Required action: Your answer is the line containing "channels to be" plus every line after it to the end of the data below, transcribed exactly and with nothing else.

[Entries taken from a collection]
-- ==== Sys2Proof/Syntax.lean ====
section
/-! DEFINITION.  The instructions of the Ouvtos X8 (Zenil): one constructor for every row of the opcode
table.  The first 233 are encoded instructions, each field a bit vector of the width the encoding gives it
(R171-R175).  The last 115 are the part's other indivisible steps (95_what_each_step_holds.md): the
messages, engines, array, distributor, host and firmware act through them, and the environment's schedule
names them (State.agenda). -/

namespace Sys2Proof

/-- A pointer argument that a system call declares: its register, the register that holds its length, and
the directions of the bounce copy (R367, R368). -/
structure PtrDecl where
  reg : Nat
  lenReg : Nat
  isIn : Bool
  isOut : Bool
  deriving DecidableEq, Repr

/-- A call at the syscall gate (R367, R368): the handler passing it to the gate (take), and otherwise the gate's
reply: whether the code is declared, whether the gate is busy or the call refused, the pointers, the V-space address of
the staging area, the bytes of each out pointer, the result for g4 and the values of g5-g13 it changes. -/
structure GateCall where
  take : Bool
  declared : Bool
  busy : Bool
  refused : Bool
  ptrs : List PtrDecl
  area : Nat := 0
  outs : List (List (BitVec 8))
  result : BitVec 64
  regs : List (Nat × BitVec 64)
  deriving DecidableEq, Repr

/-- What Daybreak finds (R1, R383, R395): the pairs whose firmware verifies, the dies whose repair map verifies, the
channels to be retired, the usable depth in sectors of each channel that holds less than a whole one, the tiles whose
spare core and the super-groups whose spare tile the repair maps use, the super-groups that they withdraw, and the
measurements of the pairs and of the repair maps. -/
structure BootReport where
  pairs : BitVec 8
  dies : BitVec 8
  retired : List Nat
  depths : List (Nat × Nat)
  spareCores : List Nat
  spareTiles : List Nat
  withdrawn : BitVec 16
  measures : List (BitVec 256)
  maps : List (BitVec 256)
  deriving DecidableEq, Repr

/-- The unit that failed (R395): a core, a tile, a channel, or a spare that is not in use: the spare core of a tile, or the
spare tile of a super-group. -/
inductive FailedUnit where
  | core (id : Nat)
  | tile (id : Nat)
  | channel (n : Nat)
  | spareCore (tile : Nat)
  | spareTile (sg : Nat)
  deriving DecidableEq, Repr

/-- A write that firmware makes while a partition is stopped (R388): a register, lane, PW, PC, CSR or mode of a
slot, a scratchpad word with its tag and poison mark, an engine register, a coverage entry, or a plane's window, cell, column, or an accumulator
as a sign, a magnitude and an exponent of two. -/
inductive StateWrite where
  | general (core slot reg : Nat) (v : BitVec 64)
  | lane (core slot reg lane : Nat) (v : BitVec 32) (tag : BitVec 6)
  | predicates (core slot : Nat) (v : BitVec 16)
  | pc (core slot : Nat) (v : BitVec 64)
  | csr (core slot num : Nat) (v : BitVec 64)
  | scratch (core off : Nat) (v : BitVec 32) (tag : BitVec 6) (poison : Bool)
  | engineReg (tile idx : Nat) (v : BitVec 64)
  | coverage (tile idx : Nat) (v : BitVec 32)
  | mode (core slot : Nat) (m : Nat)
  | plane (tile : Nat) (live : Bool) (win : Nat)
  | cell (tile : Nat) (live : Bool) (k n : Nat) (v : Option (Bool × Nat × Int))
  | column (tile : Nat) (live : Bool) (n : Nat) (key : BitVec 16) (tag : BitVec 6)
  | acc (tile m n : Nat) (v : Bool × Nat × Int) (ki : Nat) (tag : BitVec 6)
  deriving DecidableEq, Repr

Task response:
channels to be retired, the usable depth in sectors of each channel that holds less than a whole one, the tiles whose
spare core and the super-groups whose spare tile the repair maps use, the super-groups that they withdraw, and the
measurements of the pairs and of the repair maps. -/
structure BootReport where
  pairs : BitVec 8
  dies : BitVec 8
  retired : List Nat
  depths : List (Nat × Nat)
  spareCores : List Nat
  spareTiles : List Nat
  withdrawn : BitVec 16
  measures : List (BitVec 256)
  maps : List (BitVec 256)
  deriving DecidableEq, Repr

/-- The unit that failed (R395): a core, a tile, a channel, or a spare that is not in use: the spare core of a tile, or the
spare tile of a super-group. -/
inductive FailedUnit where
  | core (id : Nat)
  | tile (id : Nat)
  | channel (n : Nat)
  | spareCore (tile : Nat)
  | spareTile (sg : Nat)
  deriving DecidableEq, Repr

/-- A write that firmware makes while a partition is stopped (R388): a register, lane, PW, PC, CSR or mode of a
slot, a scratchpad word with its tag and poison mark, an engine register, a coverage entry, or a plane's window, cell, column, or an accumulator
as a sign, a magnitude and an exponent of two. -/
inductive StateWrite where
  | general (core slot reg : Nat) (v : BitVec 64)
  | lane (core slot reg lane : Nat) (v : BitVec 32) (tag : BitVec 6)
  | predicates (core slot : Nat) (v : BitVec 16)
  | pc (core slot : Nat) (v : BitVec 64)
  | csr (core slot num : Nat) (v : BitVec 64)
  | scratch (core off : Nat) (v : BitVec 32) (tag : BitVec 6) (poison : Bool)
  | engineReg (tile idx : Nat) (v : BitVec 64)
  | coverage (tile idx : Nat) (v : BitVec 32)
  | mode (core slot : Nat) (m : Nat)
  | plane (tile : Nat) (live : Bool) (win : Nat)
  | cell (tile : Nat) (live : Bool) (k n : Nat) (v : Option (Bool × Nat × Int))
  | column (tile : Nat) (live : Bool) (n : Nat) (key : BitVec 16) (tag : BitVec 6)
  | acc (tile m n : Nat) (v : Bool × Nat × Int) (ki : Nat) (tag : BitVec 6)
  deriving DecidableEq, Repr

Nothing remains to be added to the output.